My sense is that it is a definition somewhat like that which lies at the foundation of Latour’s thinking in this interview. This is “why all of this militates for a reduced, not reduced, focused sense of rhetoric for the most maligned mode of politics.” This is something like the traditional, little (?) rhetoric: “focused.”

Ironically though, from at least this new materialist rhetorician’s perspective, this rhetoric isn’t too little or focused as we see in this somewhat comical exchange from the interview.

Walsh: what theory or expertise from outside the rhetorical canon do you think rhetoricians should cultivate to better achieve their aim of helping humans (and non-humans) to live more justly together in polity?

Latour: You mean if rhetoric were taken seriously as learning how to assemble people speaking well of each other in a world which we would know to speak well of?

Walsh: Yes.

Latour: Then it’s useful, if it does that, if it has the skill to do that. Then it’s the equivalent of civilization! (423)

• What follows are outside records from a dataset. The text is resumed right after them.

theorem RoundTrip.cmpNe (p : BitVec 4) (a : Reg) (b : Reg) : RoundTrip.Statement (.cmpNe p a b) := by
  intro hwf ws he; cases he
  have h_p := p.isLt; have h_a := a.isLt; have h_b := b.isLt
  show decode (bytesOf [BitVec.ofNat 32 (65 + p.toNat * 1048576 + a.toNat * 16384 + b.toNat * 256)]) = .ok (_, 1)
  generalize hw : BitVec.ofNat 32 (65 + p.toNat * 1048576 + a.toNat * 16384 + b.toNat * 256) = wd
  have hn : wd.toNat = 65 + p.toNat * 1048576 + a.toNat * 16384 + b.toNat * 256 := by rw [← hw, BitVec.toNat_ofNat]; omega
  refine decode_scalar (by rw [fieldOf_toNat, hn]; omega) ?_
  have e0 : (fieldOf wd 26 6).toNat = 0 := by rw [fieldOf_toNat, hn]; omega
  have e1 : (fieldOf wd 0 8).toNat = 65 := by rw [fieldOf_toNat, hn]; omega
  have f_p : fieldOf wd 20 4 = p := BitVec.eq_of_toNat_eq (by rw [fieldOf_toNat, hn]; omega)
  have f_a : fieldOf wd 14 6 = a := BitVec.eq_of_toNat_eq (by rw [fieldOf_toNat, hn]; omega)
  have f_b : fieldOf wd 8 6 = b := BitVec.eq_of_toNat_eq (by rw [fieldOf_toNat, hn]; omega)
  have z0 := land_zero wd.toNat 24 2 (by rw [hn]; omega)
  have hz : wd.toNat &&& 50331648 = 0 := z0
  unfold decodeWord
  rw [e0]
  unfold decodeAlu
  rw [e1]
  rw [f_p, f_a, f_b]
  unfold zeroUnless
  rw [hz]
  rfl

theorem RoundTrip.cmpLt (p : BitVec 4) (a : Reg) (b : Reg) : RoundTrip.Statement (.cmpLt p a b) := by
  intro hwf ws he; cases he
  have h_p := p.isLt; have h_a := a.isLt; have h_b := b.isLt
  show decode (bytesOf [BitVec.ofNat 32 (66 + p.toNat * 1048576 + a.toNat * 16384 + b.toNat * 256)]) = .ok (_, 1)
  generalize hw : BitVec.ofNat 32 (66 + p.toNat * 1048576 + a.toNat * 16384 + b.toNat * 256) = wd
  have hn : wd.toNat = 66 + p.toNat * 1048576 + a.toNat * 16384 + b.toNat * 256 := by rw [← hw, BitVec.toNat_ofNat]; omega
  refine decode_scalar (by rw [fieldOf_toNat, hn]; omega) ?_
  have e0 : (fieldOf wd 26 6).toNat = 0 := by rw [fieldOf_toNat, hn]; omega
  have e1 : (fieldOf wd 0 8).toNat = 66 := by rw [fieldOf_toNat, hn]; omega
  have f_p : fieldOf wd 20 4 = p := BitVec.eq_of_toNat_eq (by rw [fieldOf_toNat, hn]; omega)
  have f_a : fieldOf wd 14 6 = a := BitVec.eq_of_toNat_eq (by rw [fieldOf_toNat, hn]; omega)
  have f_b : fieldOf wd 8 6 = b := BitVec.eq_of_toNat_eq (by rw [fieldOf_toNat, hn]; omega)
  have z0 := land_zero wd.toNat 24 2 (by rw [hn]; omega)
  have hz : wd.toNat &&& 50331648 = 0 := z0
  unfold decodeWord
  rw [e0]
  unfold decodeAlu
  rw [e1]
  rw [f_p, f_a, f_b]
  unfold zeroUnless
  rw [hz]
  rfl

Talk about trying to “cover it all”! This is not, in my view, the aim of a new materialist rhetoric but rather the aim of a traditional, modernist, humanist rhetoric: a belief that through rhetoric-as-practice humans will live more justly. But as Latour notes, “the technical difficulty is that we still have no account of ontological pluralism with that” (423). In short, Latour sees little in rhetoric that would give it resources to account for ontological pluralism (since it stops at the borders of conscious human practice in the agora) and even if it did, it would still be little more than “clever elements for you deal with ontological pluralism.”